Resurgent dollar played a role in milk price collapse

No one thing ever triggers a farm milk price collapse all by itself, although the simple explanation usually boils down to too much supply and not enough demand. That's the case this time, as well, but what dairy producers may not appreciate is that currency exchange rates play a role in today's imbalance.

Not only has recession in the U.S. spread like an infection around the world to sicken other economies, it has also pushed the value of the dollar higher in relation to other currencies. Thus, when it comes to buying U.S. dairy products today, foreign buyers not only are more fiscally cautious but they also have less buying power.

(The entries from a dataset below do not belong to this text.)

theorem keeps_retirePages (x0 : Nat) (x1 : State) {r0 : State} (hr : Keeps r0 x1) : Keeps r0 (retirePages x0 x1) := by
  refine Keeps.trans hr ?_
  clear hr
  fun_induction retirePages x0 x1
  repeat' first
    | with_reducible apply Keeps.refl
    | intro _
    | with_reducible assumption
    | (fail_if_no_progress extract_lets +onlyGivenNames x
       first | (refine Keeps.hyp x ?_ (fun _ => ?_); subst x; rotate_left; clear_value x; rotate_left) | clear_value x)
    | with_reducible refine Keeps.trans ?_ (by assumption)
    | with_reducible apply keeps_pageFired
    | with_reducible apply keeps_withholdJob
    | with_reducible apply keeps_jobClose
    | with_reducible refine Keeps.ofPair (by assumption) ?_
    | with_reducible apply Keeps.ite

theorem keeps_State_retirePages (s : State) {r0 : State} (hr : Keeps r0 s) : Keeps r0 (State.retirePages s) := by
  refine Keeps.trans hr ?_
  clear hr
  unfold State.retirePages
  repeat' first
    | with_reducible apply Keeps.refl
    | intro _
    | with_reducible apply keeps_rasterRelease
    | with_reducible apply keeps_retirePages

end Sys2Proof.Laws
end

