-- ==== Sys2Proof/Laws/KeepMotion.lean ====
section
/-! SUPPORT. `Keeps` of every operation of Machine/Motion.lean. -/

namespace Sys2Proof.Laws

open Sys2Proof.Machine

set_option linter.unusedTactic false
set_option linter.unreachableTactic false
set_option linter.tactic.unusedName false

theorem keeps_State_setAxis (s : State) (n : Nat) (x2 : Axis) {r0 : State} (hr : Keeps r0 s) : Keeps r0 (State.setAxis s n x2) := by
  refine Keeps.trans hr ?_
  clear hr
  unfold State.setAxis
  repeat' first
    | with_reducible apply Keeps.refl
    | intro _
    | with_reducible assumption
    | (fail_if_no_progress extract_lets +onlyGivenNames x
       first | (refine Keeps.hyp x ?_ (fun _ => ?_); subst x; rotate_left; clear_value x; rotate_left) | clear_value x)
    | fail_if_no_progress (with_reducible apply Keeps.mk')

theorem keeps_State_setDrivePort (s : State) (k : Nat) (x2 : DrivePort) {r0 : State} (hr : Keeps r0 s) : Keeps r0 (State.setDrivePort s k x2) := by
  refine Keeps.trans hr ?_
  clear hr
  unfold State.setDrivePort
  repeat' first
    | with_reducible apply Keeps.refl
    | intro _
    | with_reducible assumption
    | (fail_if_no_progress extract_lets +onlyGivenNames x
       first | (refine Keeps.hyp x ?_ (fun _ => ?_); subst x; rotate_left; clear_value x; rotate_left) | clear_value x)
    | fail_if_no_progress (with_reducible apply Keeps.mk')

theorem keeps_State_setSwitch (s : State) (k : Nat) (x2 : Switch) {r0 : State} (hr : Keeps r0 s) : Keeps r0 (State.setSwitch s k x2) := by
  refine Keeps.trans hr ?_
  clear hr
  unfold State.setSwitch
  repeat' first
    | with_reducible apply Keeps.refl
    | intro _
    | with_reducible assumption
    | (fail_if_no_progress extract_lets +onlyGivenNames x
       first | (refine Keeps.hyp x ?_ (fun _ => ?_); subst x; rotate_left; clear_value x; rotate_left) | clear_value x)
    | fail_if_no_progress (with_reducible apply Keeps.mk')

theorem keeps_showAxis (s : State) (n : Nat) {r0 : State} (hr : Keeps r0 s) : Keeps r0 (showAxis s n) := by
  refine Keeps.trans hr ?_
  clear hr
  unfold showAxis
  repeat' first
    | with_reducible apply Keeps.refl
    | intro _
    | with_reducible assumption
    | (fail_if_no_progress extract_lets +onlyGivenNames x
       first | (refine Keeps.hyp x ?_ (fun _ => ?_); subst x; rotate_left; clear_value x; rotate_left) | subst x)
    | with_reducible apply keeps_State_wr2i
    | with_reducible apply keeps_State_wr
    | with_reducible apply keeps_State_wri

theorem keeps_axisFlag (s : State) (n : Nat) (f : Fld) {r0 : State} (hr : Keeps r0 s) : Keeps r0 (axisFlag s n f) := by
  refine Keeps.trans hr ?_
  clear hr
  unfold axisFlag
  repeat' first
    | with_reducible apply Keeps.refl
    | intro _
    | with_reducible apply keeps_State_wr

theorem keeps_homeFail (s : State) (n : Nat) {r0 : State} (hr : Keeps r0 s) : Keeps r0 (homeFail s n) := by
  refine Keeps.trans hr ?_
  clear hr
  unfold homeFail
  repeat' first
    | with_reducible apply Keeps.refl
    | intro _
    | with_reducible assumption
    | (fail_if_no_progress extract_lets +onlyGivenNames x
       first | (refine Keeps.hyp x ?_ (fun _ => ?_); subst x; rotate_left; clear_value x; rotate_left) | clear_value x)
    | with_reducible apply keeps_axisFlag
    | with_reducible apply keeps_State_setAxis
    | with_reducible apply keeps_State_wr
    | with_reducible apply Keeps.ite

theorem keeps_axisStop (s : State) (n : Nat) (hard : Bool := false) {r0 : State} (hr : Keeps r0 s) : Keeps r0 (axisStop s n hard) := by
  refine Keeps.trans hr ?_
  clear hr
  unfold axisStop
  repeat' first
    | with_reducible apply Keeps.refl
    | intro _
    | with_reducible assumption
    | (fail_if_no_progress extract_lets +onlyGivenNames x
       first | (refine Keeps.hyp x ?_ (fun _ => ?_); subst x; rotate_left; clear_value x; rotate_left) | clear_value x)
    | with_reducible apply keeps_homeFail
    | with_reducible apply keeps_showAxis
    | with_reducible apply keeps_State_setAxis
    | with_reducible refine Keeps.ofPair (by assumption) ?_
    | with_reducible apply Keeps.ite
    | fail_if_no_progress (with_reducible apply Keeps.mk')
    | split

theorem keeps_axisMove (s : State) (n : Nat) (target : Int) (peak : Nat) {r0 : State} (hr : Keeps r0 s) : Keeps r0 (axisMove s n target peak) := by
  refine Keeps.trans hr ?_
  clear hr
  unfold axisMove
  repeat' first
    | with_reducible apply Keeps.refl
    | intro _
    | with_reducible assumption
    | with_reducible apply keeps_showAxis
    | with_reducible apply keeps_State_setAxis
    | with_reducible refine Keeps.ofPair (by assumption) ?_
    | with_reducible apply Keeps.ite
    | fail_if_no_progress (with_reducible apply Keeps.mk')

theorem keeps_axisRun (s : State) (n : Nat) (v : Int) {r0 : State} (hr : Keeps r0 s) : Keeps r0 (axisRun s n v) := by
  refine Keeps.trans hr ?_
  clear hr
  unfold axisRun
  repeat' first
    | with_reducible apply Keeps.refl
    | intro _
    | with_reducible assumption
    | with_reducible apply keeps_showAxis
    | with_reducible apply keeps_State_setAxis
    | with_reducible refine Keeps.ofPair (by assumption) ?_
    | with_reducible apply Keeps.ite
    | fail_if_no_progress (with_reducible apply Keeps.mk')

theorem keeps_homeTo (s : State) (n : Nat) (step : Nat) (part : Nat) (g : Goal) {r0 : State} (hr : Keeps r0 s) : Keeps r0 (homeTo s n step part g) := by
  refine Keeps.trans hr ?_
  clear hr
  unfold homeTo
  repeat' first
    | with_reducible apply Keeps.refl
    | intro _
    | with_reducible assumption
    | (fail_if_no_progress extract_lets +onlyGivenNames x
       first | (refine Keeps.hyp x ?_ (fun _ => ?_); subst x; rotate_left; clear_value x; rotate_left) | clear_value x)
    | with_reducible apply keeps_showAxis
    | with_reducible apply keeps_State_wr
    | with_reducible apply keeps_State_setAxis
    | with_reducible refine Keeps.ofPair (by assumption) ?_
    | with_reducible apply Keeps.ite
    | fail_if_no_progress (with_reducible apply Keeps.mk')
    | split

theorem keeps_homeBackOff (s : State) (n : Nat) {r0 : State} (hr : Keeps r0 s) : Keeps r0 (homeBackOff s n) := by
  refine Keeps.trans hr ?_
  clear hr
  unfold homeBackOff
  repeat' first
    | with_reducible apply Keeps.refl
    | intro _
    | with_reducible apply keeps_homeTo
    | with_reducible apply Keeps.ite

theorem keeps_homeStart (s : State) (n : Nat) {r0 : State} (hr : Keeps r0 s) : Keeps r0 (homeStart s n) := by
  refine Keeps.trans hr ?_
  clear hr
  unfold homeStart
  repeat' first
    | with_reducible apply Keeps.refl
    | intro _
    | with_reducible apply keeps_homeBackOff
    | with_reducible apply keeps_homeTo
    | with_reducible apply Keeps.ite

theorem keeps_homeDone (s : State) (n : Nat) {r0 : State} (hr : Keeps r0 s) : Keeps r0 (homeDone s n) := by
  refine Keeps.trans hr ?_
  clear hr
  unfold homeDone
  repeat' first
    | with_reducible apply Keeps.refl
    | intro _
    | with_reducible assumption
    | (fail_if_no_progress extract_lets +onlyGivenNames x
       first | (refine Keeps.hyp x ?_ (fun _ => ?_); subst x; rotate_left; clear_value x; rotate_left) | clear_value x)
    | with_reducible apply keeps_State_setAxis
    | with_reducible apply keeps_showAxis
    | with_reducible apply keeps_State_wr
    | with_reducible refine Keeps.ofPair (by assumption) ?_
    | with_reducible apply Keeps.ite
    | fail_if_no_progress (with_reducible apply Keeps.mk')

theorem keeps_homeRest (s : State) (n : Nat) {r0 : State} (hr : Keeps r0 s) : Keeps r0 (homeRest s n) := by
  refine Keeps.trans hr ?_
  clear hr
  unfold homeRest
  repeat' first
    | with_reducible apply Keeps.refl
    | intro _
    | with_reducible assumption
    | (fail_if_no_progress extract_lets +onlyGivenNames x
       first | (refine Keeps.hyp x ?_ (fun _ => ?_); subst x; rotate_left; clear_value x; rotate_left) | clear_value x)
    | with_reducible apply keeps_homeBackOff
    | with_reducible apply keeps_homeTo
    | with_reducible apply keeps_homeDone
    | with_reducible apply keeps_State_wr
    | with_reducible refine Keeps.ofPair (by assumption) ?_
    | fail_if_no_progress (with_reducible apply Keeps.mk')
    | split

theorem keeps_homeSwitch (s : State) (n : Nat) (active : Bool) (pos : Int) {r0 : State} (hr : Keeps r0 s) : Keeps r0 (homeSwitch s n active pos) := by
  refine Keeps.trans hr ?_
  clear hr
  unfold homeSwitch
  repeat' first
    | with_reducible apply Keeps.refl
    | intro _
    | with_reducible assumption
    | (fail_if_no_progress extract_lets +onlyGivenNames x
       first | (refine Keeps.hyp x ?_ (fun _ => ?_); subst x; rotate_left; clear_value x; rotate_left) | clear_value x)
    | with_reducible apply keeps_homeTo
    | with_reducible apply keeps_homeBackOff
    | with_reducible apply keeps_State_wr2i
    | with_reducible apply keeps_State_setSwitch
    | with_reducible refine Keeps.ofPair (by assumption) ?_
    | fail_if_no_progress (with_reducible apply Keeps.mk')
    | split

theorem keeps_limitSwitch (s : State) (n : Nat) (d : Int) {r0 : State} (hr : Keeps r0 s) : Keeps r0 (limitSwitch s n d) := by
  refine Keeps.trans hr ?_
  clear hr
  unfold limitSwitch
  repeat' first
    | with_reducible apply Keeps.refl
    | intro _
    | with_reducible assumption
    | (fail_if_no_progress extract_lets +onlyGivenNames x
       first | (refine Keeps.hyp x ?_ (fun _ => ?_); subst x; rotate_left; clear_value x; rotate_left) | clear_value x)
    | with_reducible apply keeps_homeTo
    | with_reducible apply keeps_axisStop
    | with_reducible apply keeps_State_wr
    | with_reducible apply keeps_axisFlag
    | with_reducible apply Keeps.ite

theorem keeps_switchQualify (s : State) (k : Nat) (level : Bool) (t0 : Nat) {r0 : State} (hr : Keeps r0 s) : Keeps r0 (switchQualify s k level t0) := by
  refine Keeps.trans hr ?_
  clear hr
  unfold switchQualify
  repeat' first
    | with_reducible apply Keeps.refl
    | intro _
    | with_reducible assumption
    | (fail_if_no_progress extract_lets +onlyGivenNames x
       first | (refine Keeps.hyp x ?_ (fun _ => ?_); subst x; rotate_left; clear_value x; rotate_left) | clear_value x)
    | with_reducible apply keeps_State_setSwitch
    | with_reducible apply keeps_State_capture
    | with_reducible apply keeps_homeSwitch
    | with_reducible apply keeps_limitSwitch
    | with_reducible refine Keeps.ofPair (by assumption) ?_
    | with_reducible apply Keeps.foldl
    | with_reducible apply Keeps.foldlPair
    | with_reducible apply Keeps.ite
    | fail_if_no_progress (with_reducible apply Keeps.mk')
    | split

Take Mexico for example. The No. 1 buyer of U.S. dairy products has seen the value of the peso drop from about 9.8 cents in mid-2008 to barely 7 cents today, almost a 29 percent decline. Canada, our No. 2 buyer, has seen its currency drop from $1.03 in late 2007 to just 80 cents today, a decline of 22 percent.

But that's just part of the problem. Partly because the dollar was so weak for so long, the percentage of total U.S. milk production that was exported soared in recent years. According to the U.S. Dairy Export Council, 3.6 percent of all U.S. production was sold abroad in 1996. In 2008, it is expected to be between 10 and 11 percent. U.S. dairy producers boosted production to meet that growing demand.

The effect of even a modest slowdown in foreign purchases of U.S. dairy products is drastically more sudden and painful today than ever before. That's one reason why the pipeline of dairy product sales plugged up virtually overnight, why domestic sales alone are hopelessly unable to keep up with production, why producer milk prices imploded, and why this situation in unlikely to turn around soon.